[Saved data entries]

-- ==== Sys2Proof/Machine/Dispatch.lean ====
section
/-!
DEFINITION. The effect of each command on everything but the queue: one arm per constructor of Instr,
each a direct call of the command's meaning.
-/

namespace Sys2Proof.Machine

open Sys2Proof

■ WHAT IS BEING ASKED:
If the word "each" is on a line above, return that line.

■ EXPECTED ANSWER:
DEFINITION. The effect of each command on everything but the queue: one arm per constructor of Instr,
each a direct call of the command's meaning.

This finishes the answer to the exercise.